Richard E. Dutrow Sr.

Personal information
- Born: March 8, 1937 United States
- Died: February 19, 1999 (aged 61)
- Occupation: Trainer

Horse racing career
- Sport: Horse racing
- Career wins: 3,665

Major racing wins
- Oceanport Handicap (1973) Vosburgh Stakes (1986) Tom Fool Handicap (1988) Aqueduct Handicap (1987, 1990) Bold Ruler Handicap (1988, 1996) Gardenia Stakes (1990) Carter Handicap (1995, 1996) Frank J. De Francis Memorial Dash (1995, 1996)

Racing awards
- U.S. Champion Thoroughbred Trainer by wins (1975)

Significant horses
- Flawlessly, King's Swan, Lite The Fuse

= Richard E. Dutrow Sr. =

American horse trainer (1937–1999)

Richard E. "Dick" Dutrow Sr. (March 8, 1937 – February 19, 1999) was an American Thoroughbred racehorse trainer. Dutrow, along with King T. Leatherbury, John J. Tammaro Jr. and Hall of Fame inductee Bud Delp, were known as Maryland racing's "Big Four". They dominated racing in that state during the 1960s and 1970s and helped modernize flat racing training.

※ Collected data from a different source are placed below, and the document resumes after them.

-- ==== Sys2Proof/Safety.lean ====
section
/-! DEFINITION. What counts as a safe run, in the terms claims use: the inputs a command needs written (70_reset_and_hazards.md R343), the invariants of the state (10_state.md R34, R40, R47), which error a command may report (60_exceptions.md R301), and the words claims use. -/

namespace Sys2Proof

/-- The wide registers a command reads (30_encoding.md R121, 70 R343). -/
def Instr.reads : Instr → List Machine.WideName
  | .nop => []
  | .modmul => [.a, .b, .m]
  | .modexp => [.a, .x, .m]
  | .gcd => [.a, .b]
  | .modinv => [.a, .m]
  | .mrtest => [.a]
  | .genprime => []
  | .keygen => []
  | .encEcb => [.n, .e]
  | .decEcb => [.n, .d]
  | .encCbc => [.n, .e]
  | .decCbc => [.n, .d]

/-- The wide registers a command writes at success (30_encoding.md R121). -/
def Instr.writes : Instr → List Machine.WideName
  | .nop => []
  | .modmul => [.r]
  | .modexp => [.r]
  | .gcd => [.r]
  | .modinv => [.r]
  | .mrtest => [.r]
  | .genprime => [.r]
  | .keygen => [.p, .q, .n, .phi, .e, .d]
  | .encEcb => []
  | .decEcb => []
  | .encCbc => []
  | .decCbc => []

/-- The commands that draw entropy (40_control.md R144, 10_state.md R57). -/
def Instr.draws : Instr → Bool
  | .mrtest | .genprime | .keygen | .encCbc => true
  | .nop | .modmul | .modexp | .gcd | .modinv | .encEcb | .decEcb | .decCbc => false

/-- Which command can report which error: the Y entries of 60_exceptions.md R301. -/
def Instr.canReport (i : Instr) (e : Machine.Err) : Bool :=
  match i, e with
  | .nop, _ => false
  | .modmul, .badOperand => true
  | .modmul, _ => false
  | .modexp, .badOperand => true
  | .modexp, _ => false
  | .gcd, _ => false
  | .modinv, .noInverse => true
  | .modinv, .badOperand => true
  | .modinv, _ => false
  | .mrtest, .badOperand => true
  | .mrtest, _ => false
  | .genprime, .iterationLimit => true
  | .genprime, .badOperand => true
  | .genprime, _ => false
  | .keygen, .degenerateKey => true
  | .keygen, .iterationLimit => true
  | .keygen, .badOperand => true
  | .keygen, _ => false
  | .encEcb, .badOperand => true
  | .encEcb, .bufferOverflow => true
  | .encEcb, _ => false
  | .encCbc, .badOperand => true
  | .encCbc, .bufferOverflow => true
  | .encCbc, _ => false
  | .decEcb, .invalidPadding => true
  | .decEcb, .decoding => true
  | .decEcb, .blockOverflow => true
  | .decEcb, .badOperand => true
  | .decEcb, .bufferOverflow => true
  | .decEcb, _ => false
  | .decCbc, .invalidPadding => true
  | .decCbc, .decoding => true
  | .decCbc, .blockOverflow => true
  | .decCbc, .badOperand => true
  | .decCbc, .bufferOverflow => true
  | .decCbc, _ => false

end Sys2Proof

namespace Sys2Proof.Machine

/-- Every 32-bit word of a wide register has been written since reset (10_state.md R46). -/
def State.wideWritten (s : State) (k : WideName) : Bool :=
  (List.range s.params.wideWords).all fun i => (s.wide.get k).written.getLsbD i

/-- InBuf bytes 0 .. MSG_LEN − 1, as far as the buffer goes, all hold a defined value. -/
def State.inputWritten (s : State) : Bool :=
  (List.range (min s.inputLen s.params.bufBytes)).all fun j => (Memory.read s.mem (inBase + j)).isSome

/-- R343's duty of the host: everything the command reads has been written. The spec has a model refuse a run that
breaks it (93 U1, U3); this model runs it instead (logs 4, 6), and a claim that needs the duty takes it as a premise. -/
def State.inputsWritten (s : State) (i : Instr) : Bool :=
  i.reads.all (s.wideWritten ·) && (!i.isCipher || s.inputWritten)

/-- Every wide register is below 2^OPW (10_state.md R40). -/
def State.wideFits (s : State) : Prop := ∀ k : WideName, s.W k < 2 ^ s.params.opw

/-- Every listed byte lies in one of the two buffers (10_state.md R47, 20_memory.md R85). -/
def State.memInBuffers (s : State) : Prop :=
  ∀ c ∈ s.mem, (inBase ≤ c.1 ∧ c.1 < inBase + s.params.bufBytes) ∨
    (outBase ≤ c.1 ∧ c.1 < outBase + s.params.bufBytes)

/-- R34's invariant: BUSY = 1 ⇒ DONE = 0, ERR = 0, ERRCODE = 0, RESULT = 0; and ERR = 1 ⇔ ERRCODE ≠ 0. -/
def State.flagsConsistent (s : State) : Prop :=
  (s.busy = true → s.status.done = false ∧ s.status.err = false ∧ s.status.errcode = 0 ∧
    s.status.result = false) ∧
  (s.status.err = true ↔ s.status.errcode ≠ 0)

/-- ERRCODE is 0 or one of the nine codes; 10 to 15 are never reported (60_exceptions.md R300). -/
def State.errcodeAssigned (s : State) : Prop := s.status.errcode.toNat ≤ 9

/-- A pending draw belongs to a running command (10_state.md R57), and BUSY(op) is never NOP or an illegal word
(40_control.md R141, R150) and has its opcode in LASTOP (70 R350). -/
def State.runConsistent (s : State) : Prop :=
  (s.drawPending ≠ none → s.busy = true) ∧
  ∀ r, s.run = some r →
    ∃ i, decode r.word = .ok i ∧ i ≠ .nop ∧ s.status.lastop = i.opcode

/-- The block held in reset is IDLE (70_reset_and_hazards.md R340). -/
def State.resetIdle (s : State) : Prop := s.rst = true → s.run = none

/-- The buffers' invariant: canonical, and nothing listed outside them. -/
structure State.MemInv (s : State) : Prop where
  wf : Memory.wf s.mem
  within : s.memInBuffers

/-- The status register's invariant, with the command state machine that belongs to it. -/
structure State.StatusInv (s : State) : Prop where
  flags : s.flagsConsistent
  errcode : s.errcodeAssigned
  run : s.runConsistent
  resetIdle : s.resetIdle

/-! ### How a command ends, in the words of 40_control.md -/

/-- t is IDLE with the STATUS of a success of i that leaves RESULT 0 (R140, R145); OVR is not the command's. -/
def State.Completed (t : State) (i : Instr) (s : State) : Prop :=
  t.run = none ∧ t.drawPending = none ∧
    t.status = { done := true, err := false, result := false, ovr := s.status.ovr, errcode := 0, lastop := i.opcode }

/-- t is IDLE with the STATUS of i's error e (R140, R146). -/
def State.FailedWith (t : State) (i : Instr) (e : Err) (s : State) : Prop :=
  t.run = none ∧ t.drawPending = none ∧
    t.status = { done := true, err := true, result := false, ovr := s.status.ovr, errcode := e.code, lastop := i.opcode }

/-- What no command writes: parameters, CTRL, the configuration registers, MSG_LEN, the reset pin, the bus response and
the environment's events. -/
def State.SameConfig (t s : State) : Prop :=
  t.params = s.params ∧ t.ctrl = s.ctrl ∧ t.mrRounds = s.mrRounds ∧ t.primeBits = s.primeBits ∧
    t.iterLimit = s.iterLimit ∧ t.retryLimit = s.retryLimit ∧ t.msgLen = s.msgLen ∧ t.rst = s.rst ∧
    t.response = s.response ∧ t.inputs = s.inputs

/-- What a command reads (R97, R144): its registers, the configuration, the message and, if it draws, the answers. -/
def State.SameInputs (s1 s2 : State) (i : Instr) : Prop :=
  s1.params = s2.params ∧ (∀ k ∈ i.reads, s1.W k = s2.W k) ∧ s1.mrRounds = s2.mrRounds ∧
    s1.primeBits = s2.primeBits ∧ s1.iterLimit = s2.iterLimit ∧ s1.retryLimit = s2.retryLimit ∧
    s1.msgLen = s2.msgLen ∧ s1.txtSnapshot = s2.txtSnapshot ∧ s1.free = s2.free ∧
    (∀ j < s1.params.bufBytes, Memory.read s1.mem (inBase + j) = Memory.read s2.mem (inBase + j)) ∧
    (i.draws = true → s1.stream = s2.stream)

/-- OutBuf[j] of a state; none where it is UNSPECIFIED. -/
def State.outByte (s : State) (j : Nat) : Option Byte := Memory.read s.mem (outBase + j)

/-- OutBuf[0..len(out)) is out, everything beyond is UNSPECIFIED, and OUT_LEN is len(out) (45_cipher.md R271). -/
def State.HoldsOutput (s : State) (out : List Byte) : Prop :=
  s.outLen.toNat = out.length ∧ ∀ j < bufWindow, s.outByte j = out[j]?

/-! ### Words the cipher claims use, apart from the model's loops (45_cipher.md) -/

/-- The integer of the i-th block of the given size (R270, R272). -/
def blockInt (s : List Byte) (size i : Nat) : Nat := beInt ((s.drop (i * size)).take size)

/-- nb ciphertext integers, each in bs+1 bytes (R252). -/
def serialized (bs nb : Nat) (c : Nat → Nat) : List Byte :=
  (List.range nb).flatMap fun i => beBytes (c i) (bs + 1)

/-- nb block values, each in bs bytes. -/
def joined (bs nb : Nat) (m : Nat → Nat) : List Byte := (List.range nb).flatMap fun i => beBytes (m i) bs

/-- R270: c_i = m_i ^ e mod n. -/
def ecbCipher (n e bs : Nat) (pm : List Byte) (i : Nat) : Nat := blockInt pm bs i ^ e % n

/-- R274 with R259: c_0 = (m_0 XOR iv) ^ e mod n and c_(i+1) = (m_(i+1) XOR (c_i mod 2^(8·bs))) ^ e mod n. -/
def cbcCipher (n e bs iv : Nat) (pm : List Byte) : Nat → Nat
  | 0 => (blockInt pm bs 0 ^^^ iv) ^ e % n
  | i + 1 => (blockInt pm bs (i + 1) ^^^ (cbcCipher n e bs iv pm i % 2 ^ (8 * bs))) ^ e % n

/-- R272, R276: y_i = c_i ^ d mod n. -/
def decryptedInt (n d bs : Nat) (ct : List Byte) (i : Nat) : Nat := blockInt ct (bs + 1) i ^ d % n

/-- R276 with R259: m_0 = y_0 XOR iv and m_(i+1) = y_(i+1) XOR (c_i mod 2^(8·bs)). -/
def unmaskedInt (n d bs iv : Nat) (ct : List Byte) : Nat → Nat
  | 0 => decryptedInt n d bs ct 0 ^^^ iv
  | i + 1 => decryptedInt n d bs ct (i + 1) ^^^ (blockInt ct (bs + 1) i % 2 ^ (8 * bs))

/-- Block i passes R273's and R277's check 4. -/
abbrev blockGood (n d bs : Nat) (ct : List Byte) (i : Nat) : Prop :=
  blockInt ct (bs + 1) i < n ∧ decryptedInt n d bs ct i < 2 ^ (8 * bs)

/-- The table of R256: range of the first byte, ranges of the bytes after it. -/
def utf8Rows : List ((Nat × Nat) × List (Nat × Nat)) :=
  [((0x00, 0x7F), []),
   ((0xC2, 0xDF), [(0x80, 0xBF)]),
   ((0xE0, 0xE0), [(0xA0, 0xBF), (0x80, 0xBF)]),
   ((0xE1, 0xEC), [(0x80, 0xBF), (0x80, 0xBF)]),
   ((0xED, 0xED), [(0x80, 0x9F), (0x80, 0xBF)]),
   ((0xEE, 0xEF), [(0x80, 0xBF), (0x80, 0xBF)]),
   ((0xF0, 0xF0), [(0x90, 0xBF), (0x80, 0xBF), (0x80, 0xBF)]),
   ((0xF1, 0xF3), [(0x80, 0xBF), (0x80, 0xBF), (0x80, 0xBF)]),
   ((0xF4, 0xF4), [(0x80, 0x8F), (0x80, 0xBF), (0x80, 0xBF)])]

/-- A byte in a range. -/
abbrev byteIn (b : Byte) (r : Nat × Nat) : Prop := r.1 ≤ b.toNat ∧ b.toNat ≤ r.2

/-- One sequence of R256's table. -/
def utf8Sequence (q : List Byte) : Prop :=
  ∃ row ∈ utf8Rows, ∃ b rest, q = b :: rest ∧ byteIn b row.1 ∧ List.Forall₂ byteIn rest row.2

/-! ### Words the prime and key claims use: which draws decide what (43_prime.md R211, 44_keygen.md R232, R233) -/

/-- R211's candidate of a drawn number: bits bits−1 and 0 forced to 1. (An answer of 2^bits or more is folded into the range, log 9.) -/
def forcedCandidate (bits v : Nat) : Nat := v % 2 ^ bits ||| 2 ^ (bits - 1) ||| 1

/-- n candidates in a row, drawn from ans, are found COMPOSITE; rest is left of the answers. -/
def candidatesFail (bits k : Nat) : Nat → List Nat → List Nat → Prop
  | 0, ans, rest => rest = ans
  | n + 1, ans, rest =>
    ∃ v tail mid, ans = v :: tail ∧ mr (forcedCandidate bits v) k tail = .ok false mid ∧
      candidatesFail bits k n mid rest

/-- Of at most limit candidates drawn from ans, p is the first that the test finds PRIME; rest is left of the answers. -/
def primeFound (bits k limit : Nat) (ans : List Nat) (p : Nat) (rest : List Nat) : Prop :=
  ∃ n < limit, ∃ v tail, candidatesFail bits k n ans (v :: tail) ∧ p = forcedCandidate bits v ∧
    mr p k tail = .ok true rest

/-- n draws of a prime in a row give p; rest is left of the answers. -/
def primeRepeats (bits k limit p : Nat) : Nat → List Nat → List Nat → Prop
  | 0, ans, rest => rest = ans
  | n + 1, ans, rest => ∃ mid, primeFound bits k limit ans p mid ∧ primeRepeats bits k limit p n mid rest

/-- KEYGEN's two primes: p, then q after at most retry re-draws that all gave p (44_keygen.md R232). -/
def primesFound (bits k limit retry : Nat) (ans : List Nat) (p q : Nat) (rest : List Nat) : Prop :=
  ∃ r1 mid, ∃ n ≤ retry, primeFound bits k limit ans p r1 ∧ primeRepeats bits k limit p n r1 mid ∧
    primeFound bits k limit mid q rest ∧ q ≠ p

/-- n draws of e from [2, phi − 1] all have a factor in common with phi (44_keygen.md R233). -/
def exponentsFail (phi : Nat) : Nat → List Nat → List Nat → Prop
  | 0, ans, rest => rest = ans
  | n + 1, ans, rest =>
    ∃ v tail, ans = v :: tail ∧ Nat.gcd ((DrawReq.range 2 (phi - 1)).intoRange v) phi ≠ 1 ∧
      exponentsFail phi n tail rest

/-- Of at most retry draws from [2, phi − 1], e is the first that is coprime to phi. -/
def exponentFound (phi retry : Nat) (ans : List Nat) (e : Nat) (rest : List Nat) : Prop :=
  ∃ n < retry, ∃ v, exponentsFail phi n ans (v :: rest) ∧ e = (DrawReq.range 2 (phi - 1)).intoRange v ∧
    Nat.gcd e phi = 1

end Sys2Proof.Machine
end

Richard Dutrow Sr. began training race horses in the 1950s. Living in Hagerstown, Maryland, where his son Richard Jr. was born in 1959, his success at the small half-mile track in his hometown plus at others in such places as Bel Air, Upper Marlboro and Cumberland as well as at Waterford Park in Chester, West Virginia led to his moving to the larger tracks on the Maryland racing circuit. For many years Dutrow concentrated on making a living through winning as many races as possible through his astute horse selection and his training methods. However, later in his career he competed on the New York racing circuit and developed top Grade I winners such as Lite The Fuse and the horse known as the "King of Aqueduct," King's Swan. He trained future U.S. Racing Hall of Fame inductee Flawlessly through her two-year-old season before the filly was sent by her owner to race in California.

In 1975, Richard Dutrow led all trainers in the United States with a then record 352 wins.

Although Richard E. Dutrow Sr. died in 1999, as at April 2010 he remains in the all-time top fifteen in career wins by trainers.